Stock Warrants Stock Options
Contract Terms Defined by issuerStandardized by exchange
Trading Cannot be freely shortedCan be shorted
Strike Prices Only those issuedUsually a lot more strike prices and expiration
DeliveryDelivered by issuer Delivered by investors

Due to these differences, especially the fact that warrants cannot be freely shorted, the hedging possibilities as well as the kinds of options strateiges that can be executed using warrants are a lot lesser than stock options. In fact, the only hedging strategies one can execute with warrants is the Protective Put strategy and delta neutral hedging using put warrants, which acts in almost the exact fashion as a put option. 

So far, because Warrants can only be bought and not shorted, it is mainly used by speculators as a form of stock replacement. 

A Bittersweet Stock Jump 

One notable instance in which warrants made a big difference to the company and investors took place in the early 1980s when the Chrysler Corporation received governmentally guaranteed loans totaling approximately $1.2 billion. Chrysler used warrants - 14.4 million of them - to "sweeten" the deal for the government and solidify the loans. 

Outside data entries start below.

-- ==== Sys2Proof/Machine/Cirrus.lean ====
section
/-! DEFINITION. Cirrus (R110–R141): descriptor checks, costs and admission (R55–R57), the run of a context with its inputs, set-point,
injection, table, outputs and flags, captures, the pulse input, what a tick loads, and the control-engine opcodes. -/

namespace Sys2Proof.Machine

def Dev.setCe (s : Dev) (c : CeSt) : Dev := { s with ce := c }

/-- A context. -/
def Dev.ctx (s : Dev) (c : Nat) : CtxSt := sget (fun _ => {}) s.ce.ctxs c

/-- A context replaced. -/
def Dev.setCtx (s : Dev) (c : Nat) (x : CtxSt) : Dev := s.setCe { s.ce with ctxs := sset (fun _ => {}) s.ce.ctxs c x }

/-- The descriptor last loaded. -/
def CtxSt.latest (x : CtxSt) : List Byte :=
  match x.newImg with
  | some n => n.1
  | none => x.img

/-- A descriptor is loaded. -/
def CtxSt.loaded (x : CtxSt) : Bool := !x.latest.isEmpty

/-- The loaded contexts with their descriptors, ascending. -/
def Dev.loadedCtxs (s : Dev) : List (Nat × List Byte) := (s.ce.ctxs.filter (fun x => x.2.loaded)).map (fun x => (x.1, x.2.latest))

/-- The sample period of a descriptor in TU (R115). -/
def Dev.ctxTU (s : Dev) (b : List Byte) : Nat := imgDiv b * s.frameTU

/-- The sample period in s. -/
def Dev.ctxTs (s : Dev) (b : List Byte) : Word := fOfRat (s.ctxTU b) 3200000000

/-! ### Costs and admission (R55–R57, R116, R156, R333) -/

/-- The cost of a law (R116, R216). -/
def lawCost (b : List Byte) : Nat :=
  match imgLaw b with
  | 1 => 16
  | 2 => 24
  | 3 => 17 + 12 * imgOrder b
  | 4 => 4 + 10 * imgOrder b
  | 5 => 26 + 32 * imgOrder b
  | 6 => 116
  | _ => 0

/-- The worst-case cost of a context. -/
def Dev.ctxCost (s : Dev) (b : List Byte) : Nat :=
  match imgLaw b with
  | 0x07 => 112 + 37 * cdiv s.cells.recs.length 16
  | 0x10 => 34 + 180 + 30 * imgOrder b + (if imgTblMode b = 0 then 0 else 16)
  | 0x11 => 72 + (if imgTblMode b = 0 then 0 else 16)
  | _ => 10 + 2 * (imgNin b + imgNout b) + (if imgTblMode b = 0 then 0 else 16) + lawCost b

/-- The cost of an injection block. -/
def injCost (b : List Byte) : Nat :=
  match byteAt b 0 with
  | 1 => 10
  | 2 => 6 + 4 * byteAt b 14
  | _ => 6

/-- CTRL_WC: the worst-case costs of every admitted control item (R56). -/
def Dev.ctrlSum (s : Dev) : Nat :=
  (s.loadedCtxs.map (fun x => s.ctxCost x.2)).foldl (· + ·) 0 +
  ((s.ce.inj.filter (fun x => x.2.active)).map (fun x => injCost x.2.block)).foldl (· + ·) 0 +
  (if s.ce.cap.armed then 4 + 2 * s.ce.cap.chans.length else 0)

/-- Perturb-and-observe and incremental-conductance cells of the map (R156). -/
def Dev.mpptCells (s : Dev) : Nat × Nat :=
  let pv := if s.mmc then [] else s.cells.recs.filter (fun r => r.source == 1)
  ((pv.filter (fun r => !r.incCond)).length, (pv.filter (fun r => r.incCond)).length)

/-- The sheddable items admitted: class (2 telemetry aggregation, 1 MPPT steps, 0 harmonic analysis), typical and worst-case cost. -/
def Dev.shedItems (s : Dev) : List (Nat × Nat × Nat) :=
  let n := s.cells.recs.length
  let m := s.mpptCells
  let h := mtrNCH s.mtr.cfg
  (if n = 0 then [] else [(2, (Config.aggCost n).1, (Config.aggCost n).1 + (Config.aggCost n).2)]) ++
  (if m.1 + m.2 = 0 then [] else
    [(1, 20 + 15 * cdiv m.1 64 + 21 * cdiv m.2 64, 20 + 5 * cdiv m.1 16 + 7 * cdiv m.2 16)]) ++
  (if s.isOn Reg.MTR_CTL_EN && s.isOn Reg.MTR_CTL_HEN && s.isOn Reg.MTR_STAT_CFGVALID then [(0, 20 + 40 * h, 28 + 56 * h)] else [])

/-- SHED_TYP: the typical costs of every admitted sheddable item. -/
def Dev.shedSum (s : Dev) : Nat := (s.shedItems.map (fun x => x.2.1)).foldl (· + ·) 0

/-- Clocks of the compute phase, and those control work may use (R56). -/
def Dev.computeClk (s : Dev) : Nat := s.get Reg.FRM_PHASE_CMP_END - s.get Reg.FRM_PHASE_SW_END
def Dev.controlClk (s : Dev) : Nat := s.computeClk * (100 - min 50 (s.get Reg.FRM_CFG_MARGIN)) / 100

/-- The shortfall of a schedule in core clocks; 0 when it fits (R56, R57). What prepared commands will add counts (R281). -/
def Dev.shortfall (s : Dev) : Nat :=
  let c := s.ctrlSum + s.prepCost
  if s.controlClk < c then c - s.controlClk else c + s.shedSum - s.computeClk

/-- The cell sweep is admitted: its item is what loads the dispatch phase and the lanes (R55, R56). -/
def Dev.sweepAdmitted (s : Dev) : Bool := s.loadedCtxs.any (fun x => imgLaw x.2 == 0x07)

/-- What the dispatch phase lacks for the worst case of a lane, in core clocks (R56, R257). -/
def Dev.dispatchShort (s : Dev) : Nat :=
  if s.sweepAdmitted then
    ((List.range 16).filter s.ringEn).foldl (fun a r => max a (cdiv (max (s.intactD r 0) (s.intactD r 1) - s.dispatch10) 50)) 0
  else 0

/-- What a lane’s 64 reserved granules lack for its worst case (R56, R258). -/
def Dev.laneShort (s : Dev) : Nat :=
  if s.sweepAdmitted then ((List.range 16).filter s.ringEn).foldl (fun a r => max a (s.laneGranules r - 64)) 0 else 0

/-- The Detail of a limiting resource and its shortfall (R57); the first of them counts when several are short (log entry 30). -/
def admissionDetail (compute dispatch granules : Nat) : Option Nat :=
  if compute ≠ 0 then some (0x100000 + min 0xFFFFF compute)
  else if dispatch ≠ 0 then some (0x200000 + min 0xFFFFF dispatch)
  else if granules ≠ 0 then some (0x300000 + min 0xFFFFF granules) else none

/-- Why the whole schedule is not admitted (R57). -/
def Dev.notAdmitted (s : Dev) : Option Nat := admissionDetail s.shortfall s.dispatchShort s.laneShort

/-- Why an item is not admitted, `t` being `s` with the item in: what is short in `t` and not as short in `s` (R57). -/
def Dev.itemRefused (s t : Dev) : Option Nat :=
  admissionDetail (if t.ctrlSum ≤ s.ctrlSum ∧ t.shedSum ≤ s.shedSum then 0 else t.shortfall)
    (if t.dispatchShort ≤ s.dispatchShort then 0 else t.dispatchShort) (if t.laneShort ≤ s.laneShort then 0 else t.laneShort)

/-- A command that adds an item or raises its cost: `t` is the state with the item in (R57). -/
def whenAdmitted (s t : Dev) (k : Dev → Ans) : Ans :=
  match s.itemRefused t with
  | none => k t
  | some d => (s.raise Reg.FRM_FLAG_ADMREJ_F, some { status := sBUSY, detail := d })

/-! ### Descriptor checks (R114) -/

/-- Ranges of NIN, NOUT and ORDER by law; none for a reserved law. -/
def lawRanges (b : List Byte) : Option ((Nat × Nat) × (Nat × Nat) × (Nat × Nat)) :=
  match imgLaw b with
  | 0x00 => some ((0, 0), (0, 0), (0, 0))
  | 0x01 => some ((1, 8), (1, 4), (0, 0))
  | 0x02 => some ((1, 8), (1, 4), (0, 0))
  | 0x03 => some ((1, 8), (1, 4), (1, 8))
  | 0x04 => some ((1, 8), (1, 4), (1, 8))
  | 0x05 => some ((imgOrder b, imgOrder b), (1, 4), (1, 8))
  | 0x06 => some ((3, 3), (1, 4), (0, 0))
  | 0x07 => some ((5, 5), (0, 0), (0, 0))
  | 0x10 => some ((8, 8), (4, 4), (0, 6))
  | 0x11 => some ((0, 0), (1, 1), (0, 0))
  | _ => none

/-- v lies in a range. -/
def within (v : Nat) (r : Nat × Nat) : Bool := decide (r.1 ≤ v) && decide (v ≤ r.2)

/-- An input selector is legal in form and index (R112). -/
def selOk (v : Nat) : Bool :=
  let i := selIndex v
  v / 2 ^ 28 % 8 == 0 &&
    match selClass v with
    | 0 => i == 0
    | 1 => decide (i ≤ 47)
    | 2 => decide (i ≤ 7)
    | 3 => i == 0
    | 4 => i == 0
    | 5 => decide (1 ≤ i / 2 ^ 8) && decide (i / 2 ^ 8 ≤ 63) && i % 2 ^ 8 / 4 == 0
    | 6 => decide (i ≤ 255)
    | 7 => decide (i ≤ 255)
    | 8 => decide (i ≤ 63)
    | 9 => decide (i ≤ 255)
    | _ => false

/-- A selector of the cell sweep is of a class its input allows (R147). -/
def sweepSelOk (mmc storage known : Bool) (k v : Nat) : Bool :=
  let c := selClass v
  match k with
  | 0 => c == 0 || (c == 7 && decide (selIndex v ≤ 196))
  | 1 => !mmc || c == 0
  | 2 => !mmc || c == 0
  | 4 => storage || !known || c == 0
  | _ => true

/-- An output selector is legal in form and index (R113). -/
def outSelOk (v : Nat) : Bool :=
  let i := selIndex v
  v / 2 ^ 24 % 16 == 0 &&
    match selDest v with
    | 0 => true
    | 1 => decide (i ≤ 11)
    | 2 => decide (i ≤ 5) || (decide (8 ≤ i) && decide (i ≤ 10))
    | 3 => decide (1 ≤ i) && decide (i ≤ 63)
    | 4 => true
    | 5 => decide (i ≤ 255)
    | _ => false

/-- What an output writes that only one output may write (R113): (DEST, INDEX) pairs. A GRID context’s OUT0 counts for every group it
writes (R211). -/
def outTargets (mmc : Bool) (b : List Byte) (k : Nat) : List (Nat × Nat) :=
  let v := imgOut b k
  if imgNout b ≤ k then []
  else if imgLaw b = 0x10 ∧ k = 0 then (List.range (if mmc then 6 else 3)).map (fun g => (2, g))
  else if [1, 2, 3, 5].contains (selDest v) then [(selDest v, selIndex v)] else []

/-- Everything a descriptor writes. -/
def imgTargets (mmc : Bool) (b : List Byte) : List (Nat × Nat) := ((List.range 4).map (outTargets mmc b)).flatten

/-- Parameter words in use by the law (R121–R125), those named by CLASS 8 inputs apart. -/
def parUsed (b : List Byte) : List Nat :=
  match imgLaw b with
  | 0x01 => [0, 1]
  | 0x02 => [0, 1, 2, 3]
  | 0x03 => List.range (1 + 3 * imgOrder b)
  | 0x04 => List.range (5 * imgOrder b)
  | 0x05 => List.range (imgOrder b) ++ [8, 9]
  | 0x06 => [0, 1, 2, 3]
  | 0x07 => List.range 64
  | 0x10 => List.range 64
  | 0x11 => List.range 64
  | _ => []

/-- A parameter word of CELLSWEEP within its range (R148). -/
def sweepParOk (b : List Byte) (j : Nat) : Bool :=
  let w := imgPar b j
  match j with
  | 0 => inRange w (dec 1 2) fOne
  | 3 => fPos w
  | 4 => fFinite w && fLt (imgPar b 3) w
  | 5 => inRange w (dec (-40) 1) (dec 200 1)
  | 6 => fPos w
  | 9 => fPos w
  | 11 => inRange w (dec 1 5) fOne
  | 12 => inRange w (dec 1 2) fOne
  | 13 => fPos w
  | 15 => inRange w fZero (dec 10 1)
  | 16 => inRange w fZero fOne
  | 17 => inRange w (imgPar b 16) fOne
  | 18 => inRange w fZero (dec 10 1)
  | _ => if 19 ≤ j then fAbs w == 0 else fNonneg w

/-- A parameter word of GRID within its range (R212). -/
def gridParOk (b : List Byte) (j : Nat) : Bool :=
  let w := imgPar b j
  let n := imgOrder b
  match j with
  | 5 => inRange w (dec 50 1) (dec 1000 1)
  | 6 => w == fZero || w == fOne || w == fTwo
  | 7 => w == fZero || w == fOne
  | _ =>
    if 26 ≤ j then fAbs w == 0
    else if j < 8 then fNonneg w
    else if 8 + 3 * n ≤ j then fFinite w
    else if (j - 8) % 3 = 1 then inRange w fTwo (dec 50 1) else fNonneg w

/-- A parameter word of ISLCODE within its range (R229). -/
def islParOk (b : List Byte) (j : Nat) : Bool :=
  let w := imgPar b j
  match j with
  | 0 => inRange w fZero (dec 16 1)
  | 1 => inRange w (dec 1 10) fOne
  | 2 => inRange w fTwo (dec 16 1)
  | _ => fAbs w == 0

/-- A parameter word passes the checks of its law. -/
def parOk (b : List Byte) (j : Nat) : Bool :=
  let w := imgPar b j
  match imgLaw b with
  | 0x02 => if j = 3 then fPos w else fFinite w
  | 0x03 => if j % 3 = 2 then fFinite w && fLe fHalf w else fFinite w
  | 0x07 => sweepParOk b j
  | 0x10 => gridParOk b j
  | 0x11 => islParOk b j
  | _ => fFinite w

/-- Indices of the parameter words that fail. -/
def badPars (b : List Byte) : List Nat :=
  let named := (List.range (imgNin b)).filterMap (fun k => if selClass (imgIn b k) = 8 then some (selIndex (imgIn b k)) else none)
  (List.range 64).filter (fun j => ((parUsed b).contains j && !parOk b j) || (named.contains j && !fFinite (imgPar b j)))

Because these loans would keep the auto giant from bankruptcy, management showed little hesitation issuing what they thought was a purely superficial bonus that would never be cashed in. At the time of issuance Chrysler stock was hovering around $5, so issuing warrants with an exercise price of $13 did not seem like a bad idea. However, the warrants ended up costing Chrysler approximately $311 million, as their stock shot up to nearly $30. For the federal government, this "cherry on top" turned quite profitable, but for Chrysler it was an expensive afterthought.